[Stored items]

* * *

-- ==== Sys2Proof/Machine/Command.lean ====
section
/-! DEFINITION. The galley commands as the micro-kernel handles them (R390, R415, R423, R425, R428). -/

namespace Sys2Proof.Machine

/-- A field of a packet (R390): offset and bytes. -/
def packetField (p : Packet) (off n : Nat) : Nat := field (natOfBytes (p.bytes.take 64)) off n

/-- A command is complete: its completion message goes to the host if it asks for one (R390, R465). -/
def State.finishCommand (s : State) (g : Nat) (p : Packet) (status : BitVec 16) : State :=
  let s := s.modGalleys fun y => { y with
    open_ := y.open_.filter fun c => !(c.galley == g && c.index == p.index)
    jobs := y.jobs.filter fun j => !(j.1 == g && j.2.index == p.index) }
  if packetField p 1 1 % 2 = 1 then s.completion g status (BitVec.ofNat 32 (packetField p 4 4)) p.index else s

/-- A command of several steps has begun. -/
def State.beginJob (s : State) (g : Nat) (p : Packet) : State :=
  if s.galleys.jobs.any fun j => j.1 == g && j.2.index == p.index then s
  else s.modGalleys fun y => { y with jobs := y.jobs ++ [(g, p)] }

/-- Status with a cause (R390, R394). -/
def causeCode (c : Cause) : BitVec 16 := BitVec.ofNat 16 (0x8000 + c.code)

/-- The accepted command of a packet whose bytes are those of its snapshot (R395), or that has begun with those bytes. -/
def State.openCmd (s : State) (g : Nat) (p : Packet) : Option OpenCmd :=
  s.galleys.open_.find? fun c => c.galley == g && c.index == p.index &&
    (s.galleys.jobs.contains (g, p) || p.bytes == s.bytesLocal c.tile 0 .t noKey c.area 64)

/-- The micro-kernel's step for an accepted command of an op: `f` for one accepted as valid. One accepted with an error completes with
its record's status, those of op 8 to 255 by the step of op 0 (R394). -/
def State.onPacket (s : State) (g : Nat) (p : Packet) (op : Nat) (f : OpenCmd → Host.Outcome State Fault Refusal) :
    Host.Outcome State Fault Refusal :=
  let n := packetField p 0 1
  match s.openCmd g p with
  | none => .next s
  | some c =>
    if n ≠ op ∧ !(op == 0 && decide (8 ≤ n)) then .next s
    else if c.status ≠ 0 then .next (s.finishCommand g p c.status)
    else f c

/-- GALLEY_NOP (R390): it completes. -/
def execGalleyNop (galley : Nat) (packet : Packet) (s : State) : Host.Outcome State Fault Refusal :=
  s.onPacket galley packet 0 fun _ => .next (s.finishCommand galley packet 0)

/-- The descriptor of a command as its snapshot holds it (R394): its first 128 bytes. -/
def State.snapshotToken (s : State) (c : OpenCmd) (p : Packet) : Token :=
  if packetField p 16 4 = 0 then 0 else BitVec.ofNat 1024 (s.readLocal c.tile 0 .t noKey ((c.area + 128) % 2 ^ 20) 128)

/-- The galley that feeds a forme input is this one: its tokens leave from its zone's service tile (R390). -/
def State.feedFrom (s : State) (n i g : Nat) : State := s.modInput n i fun k => { k with zone := (s.galley g).zone.toNat }

/-- INPUT (R390, R428): the descriptor is logged and sent as one token. It waits while the input's log is full. -/
def execInput (galley : Nat) (packet : Packet) (s : State) : Host.Outcome State Fault Refusal :=
  s.onPacket galley packet 2 fun c =>
    let n := c.chase
    let i := packetField packet 2 2
    if (s.input n i).isNone then .next (s.finishCommand galley packet (causeCode .portUnbound))
    else match (s.feedFrom n i galley).logSend n i .data (s.snapshotToken c packet) 16 with
      | none => .next s
      | some s => .next (s.finishCommand galley packet 0)

/-- A colophon of a level is logged and sent; a drain's probe follows a level-0 colophon directly, and else a proof mark may (R421, R426). -/
def State.sendColophon (s : State) (n i level : Nat) : Option State :=
  (s.logSend n i (.colophon level) 0 0).bind fun s =>
    if level ≠ 0 then some s
    else if (match s.input n i with | some k => k.probeDue | none => false) then
      some ((s.feed n i .probe 0 0).modInput n i fun k => { k with probeDue := false, heldAt := true })
    else s.logMark n i

/-- COLOPHON (R390, R426, R428). -/
def execColophon (galley : Nat) (packet : Packet) (s : State) : Host.Outcome State Fault Refusal :=
  s.onPacket galley packet 3 fun c =>
    let n := c.chase
    let i := packetField packet 2 2
    if (s.input n i).isNone then .next (s.finishCommand galley packet (causeCode .portUnbound))
    else match (s.feedFrom n i galley).sendColophon n i (packetField packet 1 1 / 2 % 4) with
      | none => .next s
      | some s => .next (s.finishCommand galley packet 0)

/-- IMPOSE (R415, R418): FMLOAD of the forme file whose address arg0 holds, its fold code in arg0[1:0], for the galley's chase. It waits
while the chase is busy; an imposition that is refused completes with FORME_IMAGE, and one that traps with its cause. -/
def execImpose (galley : Nat) (packet : Packet) (s : State) : Host.Outcome State Fault Refusal :=
  s.onPacket galley packet 1 fun c =>
    let n := c.chase
    let ccb := s.ccbOf n
    let a := packetField packet 24 8
    let u : Cur := ⟨c.tile, 4, 0⟩
    if a % 4 = 3 ∨ a / 4 % 1024 ≠ 0 then .next (s.finishCommand galley packet (causeCode .align))
    else if !s.ccbValid ccb then .next (s.finishCommand galley packet (causeCode .formeImage))
    else if s.chaseBusy n u then .next s
    else match s.formeLoad u.tile n ccb (a / 4096 * 4096) (2 ^ (a % 4)) with
      | .loaded s => .next (s.finishCommand galley packet 0)
      | .status _ => .next (s.finishCommand galley packet (causeCode .formeImage))
      | .act (.trap c _) => .next (s.finishCommand galley packet (causeCode c))
      | .act _ => .next s

/-- A chase is drained for the micro-kernel, strays discarded, and swapped (R421 to R424); none while it waits. -/
def State.kernelSwap (s : State) (t n : Nat) (colophon : Bool) : State × Option (BitVec 16) :=
  match s.formeDrain n true colophon none with
  | (s, none) => (s, none)
  | (s, some _) =>
    match s.formeSwap t 2 n (s.ccbOf n) with
    | .swapped s => (s, some 0)
    | .status _ => (s, some (causeCode .formeImage))
    | .act (.trap c _) => (s, some (causeCode c))
    | .act _ => (s, none)

/-- A chase's work stands for another than the micro-kernel's own command. -/
def State.busyElsewhere (s : State) (n : Nat) : Bool := s.migrating n || ((s.chase n).work != .none && (s.chase n).by_.isSome)

/-- SWAP (R421, R423): the galley's chase is drained and takes its loaded forme. -/
def execSwap (galley : Nat) (packet : Packet) (s : State) : Host.Outcome State Fault Refusal :=
  s.onPacket galley packet 4 fun c =>
    let n := c.chase
    if s.busyElsewhere n then .next s
    else if (s.chase n).loaded.isNone then .next (s.finishCommand galley packet (causeCode .formeImage))
    else match (s.beginJob galley packet).kernelSwap c.tile n false with
      | (s, none) => .next s
      | (s, some k) => .next (s.finishCommand galley packet k)

/-- The code of a fold factor in FMLOAD's gb and in a SHRINK notice (R194, R418, R425). -/
def foldCode (f : Nat) : Option Nat := if f = 1 then some 0 else if f = 2 then some 1 else if f = 4 then some 2 else none

/-- SHRINK (R380, R425): the fold of the chase's running file is loaded, the chase drained in colophon mode, and swapped; the tiles that
it leaves are reserved for the galley's own chase for 10 ms. -/
def execShrink (galley : Nat) (packet : Packet) (s : State) : Host.Outcome State Fault Refusal :=
  s.onPacket galley packet 5 fun c =>
    let own := c.chase
    let n := packetField packet 24 8
    let refuse := s.finishCommand galley packet (causeCode .shrink)
    let t := c.tile
    match foldCode (packetField packet 32 8), s.runOf n with
      | some f, some run =>
        if !s.below_ (s.ccbOf own) 9 (s.ccbOf n) then .next refuse
        else
          let begun := s.galleys.jobs.any fun j => j.1 == galley && j.2.index == packet.index
          if !begun then
            let s := s.endMigration n false
            if s.migrating n ∨ (s.chase n).work ≠ .none then .next s
            else
              let s := s.notify t 3 .shrink (word (n % 65536 + 65536 * f))
              match s.formeLoad t n (s.ccbOf n) run.file (2 ^ f) with
              | .loaded s => .next ((s.beginJob galley packet).formeDrain n true true none).1
              | .status _ => .next (s.finishCommand galley packet (causeCode .shrink))
              | .act (.trap c _) => .next (s.finishCommand galley packet (causeCode c))
              | .act _ => .next s
          else if s.busyElsewhere n then .next s
          else match s.kernelSwap t n true with
            | (s', none) => .next s'
            | (s', some k) =>
              let left := (s.runTiles n).filter fun t => !(s'.runTiles n).contains t
              let s' := if left.isEmpty then s' else s'.modChase own fun c => { c with reserved := left, reservedUntil := s.now + 10 ^ 7 }
              .next (s'.finishCommand galley packet k)
      | _, _ => .next refuse

/-- RELEASE (R390, R417, R467): the chase ends. Its handlers, walks, operations and tokens go as at a rollback, its tiles leave it, and its
sessions are disabled. -/
def execRelease (galley : Nat) (packet : Packet) (s : State) : Host.Outcome State Fault Refusal :=
  s.onPacket galley packet 6 fun c =>
    let n := c.chase
    if s.busyElsewhere n then .next s
    else
      let s := s.finishCommand galley packet 0
      let s := s.endMigration n true
      let s : State := { s with net := s.net.filter fun m => !s.ofChase n m }
      let s := (s.runTiles n).foldl (fun s t =>
        let s := (s.ctxList t).foldl State.freeHandler s
        ((List.range 4).foldl (fun s c => s.cancelWalks t c) s).cancelEngines t) s
      let s := s.endChase n
      let off (k : Session) : Session := if bits k.word 0 12 = n ∧ k.word.getLsbD 12 then { k with word := 0 } else k
      let port (e : EthPort) : EthPort := { e with sessions := e.sessions.map fun k => (k.1, off k.2) }
      .next { s with plat := { s.plat with eth := s.plat.eth.map fun e => (e.1, port e.2) } }

/-- BARRIER (R390): it completes when every earlier command of the galley has. -/
def execBarrier (galley : Nat) (packet : Packet) (s : State) : Host.Outcome State Fault Refusal :=
  s.onPacket galley packet 7 fun _ =>
    if ((s.galleys.open_.find? (·.galley == galley)).map (·.index)) = some packet.index then .next (s.finishCommand galley packet 0)
    else .next s

/-- A command that has begun goes on (SWAP, SHRINK). -/
def continueJob (j : Nat × Packet) : State → Host.Outcome State Fault Refusal :=
  if packetField j.2 0 1 = 4 then execSwap j.1 j.2 else if packetField j.2 0 1 = 5 then execShrink j.1 j.2 else fun s => .next s

end Sys2Proof.Machine
end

* * *

Begin with the first line of the records and finish with the line containing "has begun. -/". Reproduce those lines exactly, both ends included, and nothing else.

Answer to the problem>
-- ==== Sys2Proof/Machine/Command.lean ====
section
/-! DEFINITION. The galley commands as the micro-kernel handles them (R390, R415, R423, R425, R428). -/

namespace Sys2Proof.Machine

/-- A field of a packet (R390): offset and bytes. -/
def packetField (p : Packet) (off n : Nat) : Nat := field (natOfBytes (p.bytes.take 64)) off n

/-- A command is complete: its completion message goes to the host if it asks for one (R390, R465). -/
def State.finishCommand (s : State) (g : Nat) (p : Packet) (status : BitVec 16) : State :=
  let s := s.modGalleys fun y => { y with
    open_ := y.open_.filter fun c => !(c.galley == g && c.index == p.index)
    jobs := y.jobs.filter fun j => !(j.1 == g && j.2.index == p.index) }
  if packetField p 1 1 % 2 = 1 then s.completion g status (BitVec.ofNat 32 (packetField p 4 4)) p.index else s

/-- A command of several steps has begun. -/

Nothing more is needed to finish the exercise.